In the entries below, spot each line with the word "tokens" and copy it.

** Opening Input block **

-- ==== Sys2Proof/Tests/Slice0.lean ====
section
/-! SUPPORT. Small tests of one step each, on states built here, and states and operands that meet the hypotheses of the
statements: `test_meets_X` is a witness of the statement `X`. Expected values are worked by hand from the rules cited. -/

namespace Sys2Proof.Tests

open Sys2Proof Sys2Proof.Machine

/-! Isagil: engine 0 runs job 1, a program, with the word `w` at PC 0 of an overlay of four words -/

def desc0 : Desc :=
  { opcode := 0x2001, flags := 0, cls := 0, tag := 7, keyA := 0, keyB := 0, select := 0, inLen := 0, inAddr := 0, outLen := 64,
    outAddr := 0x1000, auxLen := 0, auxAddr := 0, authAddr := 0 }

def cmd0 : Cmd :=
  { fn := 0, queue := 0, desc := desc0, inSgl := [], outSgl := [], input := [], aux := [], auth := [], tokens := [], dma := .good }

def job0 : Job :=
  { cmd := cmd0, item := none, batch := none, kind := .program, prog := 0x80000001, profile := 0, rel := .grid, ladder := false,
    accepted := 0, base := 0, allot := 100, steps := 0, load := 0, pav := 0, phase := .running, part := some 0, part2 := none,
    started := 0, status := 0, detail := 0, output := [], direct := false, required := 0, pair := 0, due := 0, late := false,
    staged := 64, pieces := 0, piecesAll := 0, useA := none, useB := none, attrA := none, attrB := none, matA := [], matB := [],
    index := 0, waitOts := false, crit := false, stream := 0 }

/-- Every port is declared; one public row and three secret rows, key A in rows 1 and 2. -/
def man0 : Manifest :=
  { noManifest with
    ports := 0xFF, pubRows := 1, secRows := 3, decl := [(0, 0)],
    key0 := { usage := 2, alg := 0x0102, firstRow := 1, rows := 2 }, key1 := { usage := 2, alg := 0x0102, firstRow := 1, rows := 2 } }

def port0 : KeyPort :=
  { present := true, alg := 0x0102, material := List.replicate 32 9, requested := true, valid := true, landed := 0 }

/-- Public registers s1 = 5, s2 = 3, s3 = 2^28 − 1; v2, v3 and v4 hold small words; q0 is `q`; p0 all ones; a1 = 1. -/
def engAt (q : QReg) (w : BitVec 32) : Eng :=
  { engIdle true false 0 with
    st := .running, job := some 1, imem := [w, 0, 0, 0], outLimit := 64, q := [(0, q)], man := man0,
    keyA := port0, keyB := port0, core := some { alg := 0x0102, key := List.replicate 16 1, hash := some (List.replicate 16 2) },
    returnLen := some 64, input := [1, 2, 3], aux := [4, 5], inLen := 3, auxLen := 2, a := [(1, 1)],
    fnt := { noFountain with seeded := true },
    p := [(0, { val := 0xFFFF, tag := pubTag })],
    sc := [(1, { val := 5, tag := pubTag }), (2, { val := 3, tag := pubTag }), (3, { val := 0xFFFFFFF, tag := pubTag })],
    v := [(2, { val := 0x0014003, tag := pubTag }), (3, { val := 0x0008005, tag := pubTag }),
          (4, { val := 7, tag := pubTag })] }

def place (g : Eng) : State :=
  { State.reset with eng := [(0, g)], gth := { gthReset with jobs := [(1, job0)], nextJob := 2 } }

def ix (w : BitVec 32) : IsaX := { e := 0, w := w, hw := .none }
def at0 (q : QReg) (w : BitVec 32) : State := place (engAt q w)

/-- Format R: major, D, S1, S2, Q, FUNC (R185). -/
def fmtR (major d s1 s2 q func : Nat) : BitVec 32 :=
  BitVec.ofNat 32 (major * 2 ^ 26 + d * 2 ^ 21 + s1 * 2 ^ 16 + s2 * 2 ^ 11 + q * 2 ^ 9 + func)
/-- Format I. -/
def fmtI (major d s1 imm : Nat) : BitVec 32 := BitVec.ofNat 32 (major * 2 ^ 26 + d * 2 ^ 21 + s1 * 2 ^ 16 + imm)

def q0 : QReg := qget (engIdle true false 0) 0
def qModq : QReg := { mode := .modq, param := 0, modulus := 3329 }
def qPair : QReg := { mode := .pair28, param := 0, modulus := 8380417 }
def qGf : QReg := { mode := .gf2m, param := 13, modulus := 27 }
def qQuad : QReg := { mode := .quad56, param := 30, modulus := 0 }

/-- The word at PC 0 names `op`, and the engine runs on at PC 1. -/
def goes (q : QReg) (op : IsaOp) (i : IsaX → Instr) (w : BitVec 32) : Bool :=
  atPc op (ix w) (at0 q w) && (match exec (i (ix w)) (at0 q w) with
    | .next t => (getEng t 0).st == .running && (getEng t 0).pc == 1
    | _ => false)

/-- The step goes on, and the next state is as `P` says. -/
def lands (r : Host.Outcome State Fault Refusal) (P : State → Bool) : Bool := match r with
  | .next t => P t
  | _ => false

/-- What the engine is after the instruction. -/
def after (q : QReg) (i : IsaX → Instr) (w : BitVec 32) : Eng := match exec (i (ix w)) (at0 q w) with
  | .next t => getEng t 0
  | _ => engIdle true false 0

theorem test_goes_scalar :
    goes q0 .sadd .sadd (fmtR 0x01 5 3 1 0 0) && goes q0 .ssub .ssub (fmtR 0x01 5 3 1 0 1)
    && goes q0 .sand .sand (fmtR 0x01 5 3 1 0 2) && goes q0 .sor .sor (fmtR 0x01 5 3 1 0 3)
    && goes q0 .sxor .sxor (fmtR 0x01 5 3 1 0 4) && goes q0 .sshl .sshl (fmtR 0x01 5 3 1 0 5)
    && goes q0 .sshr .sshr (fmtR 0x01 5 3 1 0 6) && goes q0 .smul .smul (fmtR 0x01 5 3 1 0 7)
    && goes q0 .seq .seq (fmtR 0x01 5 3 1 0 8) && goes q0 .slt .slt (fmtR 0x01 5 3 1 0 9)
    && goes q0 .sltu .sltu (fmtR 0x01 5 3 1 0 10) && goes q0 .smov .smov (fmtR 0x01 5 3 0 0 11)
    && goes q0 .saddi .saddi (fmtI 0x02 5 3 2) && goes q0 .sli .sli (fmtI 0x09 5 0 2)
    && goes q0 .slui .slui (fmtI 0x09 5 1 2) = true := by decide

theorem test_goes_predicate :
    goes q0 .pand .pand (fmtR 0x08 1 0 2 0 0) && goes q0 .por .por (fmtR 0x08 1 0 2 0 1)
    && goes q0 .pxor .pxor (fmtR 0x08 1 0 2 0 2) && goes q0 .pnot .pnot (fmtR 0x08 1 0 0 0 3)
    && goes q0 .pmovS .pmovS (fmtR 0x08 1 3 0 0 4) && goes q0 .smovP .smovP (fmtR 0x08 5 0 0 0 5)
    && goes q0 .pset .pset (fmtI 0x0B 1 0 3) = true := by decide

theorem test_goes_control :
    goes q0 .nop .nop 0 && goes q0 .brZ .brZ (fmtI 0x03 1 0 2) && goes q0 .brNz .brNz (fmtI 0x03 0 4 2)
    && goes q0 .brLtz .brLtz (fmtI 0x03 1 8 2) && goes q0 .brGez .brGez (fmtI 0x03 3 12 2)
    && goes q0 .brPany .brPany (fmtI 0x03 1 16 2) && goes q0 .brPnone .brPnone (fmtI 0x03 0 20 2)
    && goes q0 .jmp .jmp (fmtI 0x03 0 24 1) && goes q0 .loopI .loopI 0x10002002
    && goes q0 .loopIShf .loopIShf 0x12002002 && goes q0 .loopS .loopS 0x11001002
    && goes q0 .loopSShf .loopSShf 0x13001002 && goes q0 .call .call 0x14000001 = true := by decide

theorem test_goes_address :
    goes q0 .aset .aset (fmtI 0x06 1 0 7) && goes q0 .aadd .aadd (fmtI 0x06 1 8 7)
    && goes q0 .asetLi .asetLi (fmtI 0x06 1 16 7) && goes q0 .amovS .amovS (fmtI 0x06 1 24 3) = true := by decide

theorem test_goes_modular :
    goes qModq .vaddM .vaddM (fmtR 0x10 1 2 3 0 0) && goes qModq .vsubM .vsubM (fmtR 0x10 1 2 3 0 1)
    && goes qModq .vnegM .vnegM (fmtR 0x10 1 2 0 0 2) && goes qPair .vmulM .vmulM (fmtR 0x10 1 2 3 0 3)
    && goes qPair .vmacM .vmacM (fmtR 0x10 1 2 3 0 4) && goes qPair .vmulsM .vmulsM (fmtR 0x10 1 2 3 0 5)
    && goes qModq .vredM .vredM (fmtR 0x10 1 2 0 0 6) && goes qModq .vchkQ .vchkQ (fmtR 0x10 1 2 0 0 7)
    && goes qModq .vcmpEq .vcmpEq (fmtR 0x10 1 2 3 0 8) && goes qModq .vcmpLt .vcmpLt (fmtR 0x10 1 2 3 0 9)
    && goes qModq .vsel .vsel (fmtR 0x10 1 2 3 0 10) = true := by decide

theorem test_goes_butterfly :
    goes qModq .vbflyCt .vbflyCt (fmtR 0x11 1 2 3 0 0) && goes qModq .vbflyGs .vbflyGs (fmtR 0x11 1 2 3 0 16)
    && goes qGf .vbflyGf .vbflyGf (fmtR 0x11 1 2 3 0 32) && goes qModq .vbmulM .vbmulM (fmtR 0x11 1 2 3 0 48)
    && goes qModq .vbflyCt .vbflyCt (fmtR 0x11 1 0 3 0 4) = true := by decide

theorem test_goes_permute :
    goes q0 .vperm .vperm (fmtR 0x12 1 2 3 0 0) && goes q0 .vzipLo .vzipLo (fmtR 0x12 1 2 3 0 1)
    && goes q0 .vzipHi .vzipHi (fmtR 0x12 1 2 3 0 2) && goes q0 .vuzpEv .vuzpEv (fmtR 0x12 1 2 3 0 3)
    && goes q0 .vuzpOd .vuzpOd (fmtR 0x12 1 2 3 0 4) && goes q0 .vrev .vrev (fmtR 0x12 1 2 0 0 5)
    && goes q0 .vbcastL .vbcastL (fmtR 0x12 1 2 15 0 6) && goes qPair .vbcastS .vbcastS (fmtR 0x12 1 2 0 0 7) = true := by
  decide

** Closing Input block **
** Opening Input block **

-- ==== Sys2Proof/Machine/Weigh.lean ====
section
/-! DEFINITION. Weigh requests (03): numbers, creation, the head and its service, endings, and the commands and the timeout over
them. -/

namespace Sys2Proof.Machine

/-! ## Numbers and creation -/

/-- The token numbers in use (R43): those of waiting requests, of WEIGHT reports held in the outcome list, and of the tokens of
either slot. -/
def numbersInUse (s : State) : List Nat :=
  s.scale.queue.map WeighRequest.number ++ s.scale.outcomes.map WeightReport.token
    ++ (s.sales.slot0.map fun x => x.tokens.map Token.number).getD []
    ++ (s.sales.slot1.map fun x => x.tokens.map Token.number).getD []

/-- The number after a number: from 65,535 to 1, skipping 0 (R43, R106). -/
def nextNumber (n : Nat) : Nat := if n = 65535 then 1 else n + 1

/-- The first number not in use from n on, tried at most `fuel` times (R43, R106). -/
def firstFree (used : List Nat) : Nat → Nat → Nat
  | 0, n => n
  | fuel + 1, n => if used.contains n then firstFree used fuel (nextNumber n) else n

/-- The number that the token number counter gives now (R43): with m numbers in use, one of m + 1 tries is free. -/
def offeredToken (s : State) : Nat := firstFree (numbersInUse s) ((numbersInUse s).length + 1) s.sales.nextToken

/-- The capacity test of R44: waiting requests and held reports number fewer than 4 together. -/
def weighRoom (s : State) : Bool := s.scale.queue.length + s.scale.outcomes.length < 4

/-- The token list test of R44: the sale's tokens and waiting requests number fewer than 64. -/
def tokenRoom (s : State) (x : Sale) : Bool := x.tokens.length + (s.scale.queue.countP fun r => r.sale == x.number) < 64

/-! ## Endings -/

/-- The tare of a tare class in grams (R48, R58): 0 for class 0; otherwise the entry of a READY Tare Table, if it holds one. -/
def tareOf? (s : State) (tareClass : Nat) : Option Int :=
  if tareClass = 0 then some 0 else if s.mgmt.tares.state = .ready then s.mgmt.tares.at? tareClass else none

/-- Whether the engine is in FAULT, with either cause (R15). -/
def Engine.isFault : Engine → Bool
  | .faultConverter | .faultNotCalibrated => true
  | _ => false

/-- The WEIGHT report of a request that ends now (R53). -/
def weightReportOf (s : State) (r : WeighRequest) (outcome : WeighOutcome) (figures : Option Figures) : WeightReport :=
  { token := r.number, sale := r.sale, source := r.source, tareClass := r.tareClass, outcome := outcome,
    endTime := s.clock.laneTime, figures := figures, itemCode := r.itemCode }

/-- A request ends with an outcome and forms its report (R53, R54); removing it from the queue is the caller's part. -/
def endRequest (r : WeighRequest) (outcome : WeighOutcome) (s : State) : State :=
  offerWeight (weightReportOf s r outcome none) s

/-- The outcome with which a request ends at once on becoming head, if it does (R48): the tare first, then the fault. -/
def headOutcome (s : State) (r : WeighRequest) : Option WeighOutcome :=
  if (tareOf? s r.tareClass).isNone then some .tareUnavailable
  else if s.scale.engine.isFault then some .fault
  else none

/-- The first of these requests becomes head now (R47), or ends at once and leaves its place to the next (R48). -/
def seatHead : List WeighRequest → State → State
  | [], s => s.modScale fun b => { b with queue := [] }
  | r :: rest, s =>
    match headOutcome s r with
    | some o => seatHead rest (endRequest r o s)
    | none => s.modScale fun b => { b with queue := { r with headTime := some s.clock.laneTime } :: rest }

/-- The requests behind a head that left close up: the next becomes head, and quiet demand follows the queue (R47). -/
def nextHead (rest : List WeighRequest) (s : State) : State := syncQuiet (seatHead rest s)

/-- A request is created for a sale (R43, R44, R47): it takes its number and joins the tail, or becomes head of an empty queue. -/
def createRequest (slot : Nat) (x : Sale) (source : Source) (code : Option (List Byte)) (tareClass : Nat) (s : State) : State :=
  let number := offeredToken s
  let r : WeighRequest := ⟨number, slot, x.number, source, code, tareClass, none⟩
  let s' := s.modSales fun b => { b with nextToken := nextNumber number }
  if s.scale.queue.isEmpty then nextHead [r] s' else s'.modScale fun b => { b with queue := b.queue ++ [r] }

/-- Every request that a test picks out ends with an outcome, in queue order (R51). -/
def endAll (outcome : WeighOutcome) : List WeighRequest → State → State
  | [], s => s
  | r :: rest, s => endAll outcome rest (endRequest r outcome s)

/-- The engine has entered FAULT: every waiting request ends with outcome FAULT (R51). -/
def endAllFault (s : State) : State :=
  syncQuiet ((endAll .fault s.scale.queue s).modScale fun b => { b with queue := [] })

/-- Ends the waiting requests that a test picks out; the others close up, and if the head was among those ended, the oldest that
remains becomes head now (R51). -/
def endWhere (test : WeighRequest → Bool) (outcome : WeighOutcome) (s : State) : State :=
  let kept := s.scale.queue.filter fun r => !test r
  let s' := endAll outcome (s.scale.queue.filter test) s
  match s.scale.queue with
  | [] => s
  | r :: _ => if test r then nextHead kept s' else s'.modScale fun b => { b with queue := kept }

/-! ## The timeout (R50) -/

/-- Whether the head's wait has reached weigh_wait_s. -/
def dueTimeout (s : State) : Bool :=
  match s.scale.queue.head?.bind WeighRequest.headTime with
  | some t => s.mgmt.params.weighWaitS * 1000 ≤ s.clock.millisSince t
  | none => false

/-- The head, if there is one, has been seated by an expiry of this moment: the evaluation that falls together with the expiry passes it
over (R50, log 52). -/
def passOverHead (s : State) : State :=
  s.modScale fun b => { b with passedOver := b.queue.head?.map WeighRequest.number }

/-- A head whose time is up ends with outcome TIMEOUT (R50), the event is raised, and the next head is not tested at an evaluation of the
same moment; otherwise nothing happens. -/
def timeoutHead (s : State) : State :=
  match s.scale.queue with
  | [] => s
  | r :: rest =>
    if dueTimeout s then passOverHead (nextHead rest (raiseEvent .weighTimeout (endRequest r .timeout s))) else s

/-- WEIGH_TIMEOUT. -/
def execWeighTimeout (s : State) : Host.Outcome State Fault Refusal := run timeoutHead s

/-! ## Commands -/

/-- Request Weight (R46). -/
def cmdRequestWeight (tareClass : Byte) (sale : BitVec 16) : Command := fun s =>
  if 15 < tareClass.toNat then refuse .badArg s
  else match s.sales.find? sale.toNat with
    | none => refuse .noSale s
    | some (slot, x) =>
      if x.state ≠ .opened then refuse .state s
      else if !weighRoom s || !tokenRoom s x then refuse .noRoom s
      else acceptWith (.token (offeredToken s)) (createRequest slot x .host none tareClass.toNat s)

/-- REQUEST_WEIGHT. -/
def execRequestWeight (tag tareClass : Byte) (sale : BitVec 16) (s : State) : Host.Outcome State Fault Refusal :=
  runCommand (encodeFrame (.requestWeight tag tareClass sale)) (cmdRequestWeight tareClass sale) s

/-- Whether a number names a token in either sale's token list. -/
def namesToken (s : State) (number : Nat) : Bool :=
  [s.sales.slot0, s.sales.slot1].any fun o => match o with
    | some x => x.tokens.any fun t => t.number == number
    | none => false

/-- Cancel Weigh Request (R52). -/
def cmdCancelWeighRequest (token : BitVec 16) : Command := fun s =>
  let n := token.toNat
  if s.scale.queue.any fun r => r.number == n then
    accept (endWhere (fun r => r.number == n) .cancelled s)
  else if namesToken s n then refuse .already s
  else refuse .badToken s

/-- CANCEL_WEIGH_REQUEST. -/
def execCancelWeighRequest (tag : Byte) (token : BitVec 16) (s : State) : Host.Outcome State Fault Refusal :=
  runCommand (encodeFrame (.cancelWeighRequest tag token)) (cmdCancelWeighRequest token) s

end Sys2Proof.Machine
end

** Closing Input block **

*Your solution*.
  { fn := 0, queue := 0, desc := desc0, inSgl := [], outSgl := [], input := [], aux := [], auth := [], tokens := [], dma := .good }
/-- The token numbers in use (R43): those of waiting requests, of WEIGHT reports held in the outcome list, and of the tokens of
    ++ (s.sales.slot0.map fun x => x.tokens.map Token.number).getD []
    ++ (s.sales.slot1.map fun x => x.tokens.map Token.number).getD []
/-- The token list test of R44: the sale's tokens and waiting requests number fewer than 64. -/
def tokenRoom (s : State) (x : Sale) : Bool := x.tokens.length + (s.scale.queue.countP fun r => r.sale == x.number) < 64
    | some x => x.tokens.any fun t => t.number == number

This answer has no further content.